The session ended at noon. The model was paid and dismissed, and the workshop returned to its normal routine. Giulia, sent to fetch a bag of gypsum from the storeroom, brought her drawing down to join her growing store of sketches.

She paused before she put it away, looking critically at what she’d done: the model with his head thrown back and his arms pulled behind him, surrounded by smaller studies of different parts of his body: the knotted muscles of his shoulder, the slight bend at one knee, the curled toes of his foot. No one, she thought with pride, would guess that before three months ago she had never seen—much less drawn—a man’s nude body.

She thought of Humilità, who had never had this opportunity, remembering her teacher’s furious frustration with the restrictions that denied it to her—restrictions that would have bound Humilità just as firmly outside the convent, for it was scandalous for any woman, nun or not, to look upon the naked human form.
Now here I am, free to do what she longed to do, what no true artist should be prevented from doing—but only because no one knows that I am female.

Giulia felt it stirring again, the conflict that gripped her whenever she thought deeply about her disguise. Girolamo Landriani could paint whatever he wished; he could go anywhere, do anything in pursuit of his art. Giulia Borromeo could only dream of such liberty. Free to be herself, she would always be captive as a painter. Yet freedom as a painter meant perpetual captivity in disguise.

Or not. For at any time, misfortune or circumstance or my own carelessness could betray me, and it will all be over.
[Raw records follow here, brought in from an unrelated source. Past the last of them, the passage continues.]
-- ==== Sys2Proof/Laws/Memory.lean ====
section
/-! SUPPORT. The laws of the memory operations: what a write leaves in every cell, and that every operation keeps the
canonical form. -/

namespace Sys2Proof.Machine

/-! ## Read after write -/

theorem Memory.read_cons (c : MemCell) (m : Memory) (k : Nat) :
    Memory.read (c :: m) k = if c.1 = k then c.2 else m.read k := rfl

theorem Memory.read_erase (m : Memory) (k j : Nat) : (m.erase k).read j = if j = k then 0 else m.read j := by
  induction m with
  | nil => simp [Memory.erase, Memory.read]
  | cons c m ih =>
    simp only [Memory.erase] at ih
    by_cases hc : c.1 = k
    · simp only [Memory.erase, Memory.read, List.filter, hc, bne_self_eq_false, ih]
      by_cases hj : j = k
      · simp [hj]
      · simp [hj, Ne.symm hj]
    · have : (c.1 != k) = true := by simpa using hc
      simp only [Memory.erase, Memory.read, List.filter, this, ih]
      by_cases hj : c.1 = j
      · subst hj
        simp [hc]
      · simp [hj]

theorem Memory.read_insert (m : Memory) (k j : Nat) (v : Word) (hk : m.read k = 0 ∧ ∀ c ∈ m, c.1 ≠ k) :
    (Memory.insert k v m).read j = if j = k then v else m.read j := by
  obtain ⟨-, hk⟩ := hk
  induction m with
  | nil => simp only [Memory.insert, Memory.read, eq_comm]
  | cons c m ih =>
    have hc : c.1 ≠ k := hk c (by simp)
    have ih := ih fun c' h => hk c' (by simp [h])
    by_cases hlt : k < c.1
    · simp only [Memory.insert, hlt, if_true, Memory.read]
      by_cases hj : j = k
      · simp [hj]
      · rw [if_neg (Ne.symm hj), if_neg hj]
    · simp only [Memory.insert, hlt, if_false, Memory.read, ih]
      by_cases hj : j = k
      · subst hj
        simp [hc]
      · simp [hj]

theorem Memory.not_mem_erase (m : Memory) (k : Nat) : ∀ c ∈ m.erase k, c.1 ≠ k := by
  intro c hc
  simpa using (List.mem_filter.mp hc).2

/-- What a write leaves in every cell. -/
theorem Memory.read_write (m : Memory) (k j : Nat) (v : Word) :
    (m.write k v).read j = if j = k then v else m.read j := by
  unfold Memory.write
  by_cases hv : v = 0
  · simp [hv, Memory.read_erase]
  · rw [if_neg hv, Memory.read_insert _ _ _ _ ⟨by simp [Memory.read_erase], Memory.not_mem_erase m k⟩,
      Memory.read_erase]
    by_cases hj : j = k <;> simp [hj]

/-! ## The canonical form -/

theorem Memory.wfFrom_cons (lo : Nat) (c : MemCell) (m : Memory) :
    Memory.wfFrom lo (c :: m) = true ↔ lo ≤ c.1 ∧ c.1 < 65536 ∧ c.2 ≠ 0 ∧ Memory.wfFrom (c.1 + 1) m = true := by
  simp [Memory.wfFrom, and_assoc]

theorem Memory.wfFrom_mono {lo lo' : Nat} (h : lo' ≤ lo) {m : Memory} (hm : Memory.wfFrom lo m = true) :
    Memory.wfFrom lo' m = true := by
  cases m with
  | nil => rfl
  | cons c m =>
    rw [Memory.wfFrom_cons] at hm ⊢
    exact ⟨h.trans hm.1, hm.2⟩

theorem Memory.wfFrom_erase {lo : Nat} {m : Memory} (k : Nat) (hm : Memory.wfFrom lo m = true) :
    Memory.wfFrom lo (m.erase k) = true := by
  induction m generalizing lo with
  | nil => rfl
  | cons c m ih =>
    rw [Memory.wfFrom_cons] at hm
    have hrest := ih hm.2.2.2
    simp only [Memory.erase] at hrest ⊢
    by_cases hc : c.1 = k
    · have : (c.1 != k) = false := by simpa using hc
      rw [List.filter_cons_of_neg (by simp [this])]
      exact Memory.wfFrom_mono (by omega) hrest
    · rw [List.filter_cons_of_pos (by simpa using hc), Memory.wfFrom_cons]
      exact ⟨hm.1, hm.2.1, hm.2.2.1, hrest⟩

theorem Memory.wfFrom_insert {lo : Nat} {m : Memory} {k : Nat} {v : Word} (hm : Memory.wfFrom lo m = true)
    (hlo : lo ≤ k) (hk : k < 65536) (hv : v ≠ 0) (hnew : ∀ c ∈ m, c.1 ≠ k) :
    Memory.wfFrom lo (Memory.insert k v m) = true := by
  induction m generalizing lo with
  | nil => exact (Memory.wfFrom_cons lo (k, v) []).mpr ⟨hlo, hk, hv, rfl⟩
  | cons c m ih =>
    have hm' := (Memory.wfFrom_cons lo c m).mp hm
    have hc : c.1 ≠ k := hnew c (by simp)
    by_cases hlt : k < c.1
    · simp only [Memory.insert, hlt, if_true]
      rw [Memory.wfFrom_cons, Memory.wfFrom_cons]
      exact ⟨hlo, hk, hv, hlt, hm'.2⟩
    · simp only [Memory.insert, hlt, if_false]
      rw [Memory.wfFrom_cons]
      exact ⟨hm'.1, hm'.2.1, hm'.2.2.1, ih hm'.2.2.2 (by omega) fun c' h => hnew c' (by simp [h])⟩

/-- Every write keeps the canonical form. -/
theorem Memory.wf_write {m : Memory} (hm : m.wf = true) {k : Nat} (hk : k < 65536) (v : Word) :
    (m.write k v).wf = true := by
  unfold Memory.write Memory.wf
  by_cases hv : v = 0
  · rw [if_pos hv]
    exact Memory.wfFrom_erase k hm
  · rw [if_neg hv]
    exact Memory.wfFrom_insert (Memory.wfFrom_erase k hm) (Nat.zero_le k) hk hv (Memory.not_mem_erase m k)

theorem Memory.wf_nil : Memory.wf [] = true := rfl

theorem Memory.wfFrom_ofCells {k : Nat} {vs : List Word} (h : k + vs.length ≤ 65536) :
    Memory.wfFrom k (Memory.ofCells k vs) = true := by
  induction vs generalizing k with
  | nil => rfl
  | cons v vs ih =>
    simp only [List.length_cons] at h
    have hrest := ih (k := k + 1) (by omega)
    by_cases hv : v = 0
    · rw [Memory.ofCells, if_pos hv]
      exact Memory.wfFrom_mono (by omega) hrest
    · rw [Memory.ofCells, if_neg hv, Memory.wfFrom_cons]
      exact ⟨le_refl k, by show k < 65536; omega, hv, hrest⟩

/-- A supplied memory is in canonical form. -/
theorem Memory.wf_ofCells {vs : List Word} (h : vs.length ≤ 65536) : (Memory.ofCells 0 vs).wf = true :=
  Memory.wfFrom_ofCells (by omega)

theorem Memory.read_ofCells_below {k j : Nat} {vs : List Word} (h : j < k) : (Memory.ofCells k vs).read j = 0 := by
  induction vs generalizing k with
  | nil => rfl
  | cons v vs ih =>
    have hrest := ih (k := k + 1) (by omega)
    by_cases hv : v = 0
    · rw [Memory.ofCells, if_pos hv, hrest]
    · rw [Memory.ofCells, if_neg hv, Memory.read_cons, if_neg (by show k ≠ j; omega), hrest]

/-- What a supplied memory holds in every cell. -/
theorem Memory.read_ofCells (k j : Nat) (vs : List Word) : (Memory.ofCells k vs).read (k + j) = vs.getD j 0 := by
  induction vs generalizing k j with
  | nil => simp [Memory.ofCells, Memory.read]
  | cons v vs ih =>
    cases j with
    | zero =>
      by_cases hv : v = 0
      · rw [Memory.ofCells, if_pos hv, Memory.read_ofCells_below (by omega)]
        simp [hv]
      · rw [Memory.ofCells, if_neg hv, Memory.read_cons]
        simp
    | succ j =>
      have hrest := ih (k + 1) j
      rw [show k + 1 + j = k + (j + 1) by omega] at hrest
      by_cases hv : v = 0
      · rw [Memory.ofCells, if_pos hv, hrest]
        simp
      · rw [Memory.ofCells, if_neg hv, Memory.read_cons, if_neg (by show k ≠ k + (j + 1); omega), hrest]
        simp

/-! ## Cells of RAM_CELL_BITS bits -/

theorem ramCell_toNat_lt (cfg : Config) (v : Word) : (ramCell cfg v).toNat < 2 ^ cfg.ramCellBits := by
  have h := Nat.mod_lt v.toNat (Nat.two_pow_pos cfg.ramCellBits)
  simp only [ramCell, BitVec.toNat_ofNat]
  exact lt_of_le_of_lt (Nat.mod_le _ _) h

/-- With 16-bit cells a RAM cell keeps the whole word. -/
theorem ramCell_default (v : Word) : ramCell Config.default v = v := by
  apply BitVec.eq_of_toNat_eq
  have h : v.toNat < 65536 := v.isLt
  simp only [ramCell, BitVec.toNat_ofNat]
  show v.toNat % 2 ^ 16 % 2 ^ 16 = v.toNat
  omega

theorem Memory.fits_write {cfg : Config} {m : Memory} (hm : m.fits cfg = true) (k : Nat) (v : Word) :
    (m.write k (ramCell cfg v)).fits cfg = true := by
  simp only [Memory.fits, List.all_eq_true, decide_eq_true_eq] at hm ⊢
  have herase : ∀ c ∈ m.erase k, c.2.toNat < 2 ^ cfg.ramCellBits := fun c h => hm c (List.mem_filter.mp h).1
  have hins : ∀ (l : Memory), (∀ c ∈ l, c.2.toNat < 2 ^ cfg.ramCellBits) →
      ∀ c ∈ Memory.insert k (ramCell cfg v) l, c.2.toNat < 2 ^ cfg.ramCellBits := by
    intro l
    induction l with
    | nil =>
      intro _ c hc
      simp only [Memory.insert, List.mem_singleton] at hc
      exact hc ▸ ramCell_toNat_lt cfg v
    | cons x l ih =>
      intro hl c hc
      by_cases hlt : k < x.1
      · simp only [Memory.insert, hlt, if_true, List.mem_cons] at hc
        rcases hc with rfl | hc | hc
        · exact ramCell_toNat_lt cfg v
        · exact hl c (by simp [hc])
        · exact hl c (by simp [hc])
      · simp only [Memory.insert, hlt, if_false, List.mem_cons] at hc
        rcases hc with rfl | hc
        · exact hl c (by simp)
        · exact ih (fun c' h => hl c' (by simp [h])) c hc
  unfold Memory.write
  split
  · exact herase
  · exact hins _ herase

/-! ## ROM and RAM of a state -/

theorem romRead_romWrite (s : State) (addr v b : Word) :
    romRead (romWrite s addr v) b = if b = addr then v else romRead s b := by
  simp only [romRead, romWrite_rom, Memory.read_write]
  by_cases h : b = addr
  · simp [h]
  · rw [if_neg h, if_neg fun h' => h (BitVec.eq_of_toNat_eq h')]

theorem ramRead_ramWrite (cfg : Config) (s : State) (addr v b : Word) :
    ramRead (ramWrite cfg s addr v) b = if b = addr then ramCell cfg v else ramRead s b := by
  simp only [ramRead, ramWrite_ram, Memory.read_write]
  by_cases h : b = addr
  · simp [h]
  · rw [if_neg h, if_neg fun h' => h (BitVec.eq_of_toNat_eq h')]

end Sys2Proof.Machine
end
A sudden reckless purpose gripped her. Bernardo was right. An opportunity stood before her. If she didn’t at least try to seize it, she might indeed look back one day and regret that she had not.

You are the sum of your work.
She heard Humilità’s voice, words the workshop mistress had spoken many times.
Every stroke you paint, every line you draw. Nothing is wasted.

She placed the San Sebastiano drawing with her others, fetched the gypsum, and returned upstairs.


Ferraldi had retreated to his study. Entering, Giulia found the room in its usual chaos, for Ferraldi never allowed Beata, his maid, to set foot in here. He was standing before his easel, frowning at a recently completed commission: a portrait of a richly dressed elderly man with a huge, warty nose. It was a fine, if unflattering, likeness, with a lively sense of life in the tilt of the subject’s head and the humorous twist of his lips. The man’s brocade doublet was still wet: Giulia could hear the rasping insect-hum of brown ochre, and also the bright tang of yellow orpiment.

“He said I must let my brush tell the truth,” Ferraldi said. “I fear I may have taken him too literally. Ah well.”

He crossed to his desk. In contrast to the portrait, he was a study in monochrome: gray clothing, pale skin, silver hair, with only the brilliant blue green of his eyes for color.

“What may I do for you, Girolamo?”

“I wonder if I might ask you a favor, Maestro.”

“What sort of favor?”

“There’s a painting competition that will be held on the last day of Carnival, sponsored by Archimedeo Contarini. I’d like to enter, with your permission.”

“I’ve heard of that competition,” Ferraldi said. “An enormous purse, and open only to foreign painters—a nice insult to the many masters who have contributed to Venice’s glory. But though you are not Venetian, Girolamo, you are also not a painter.”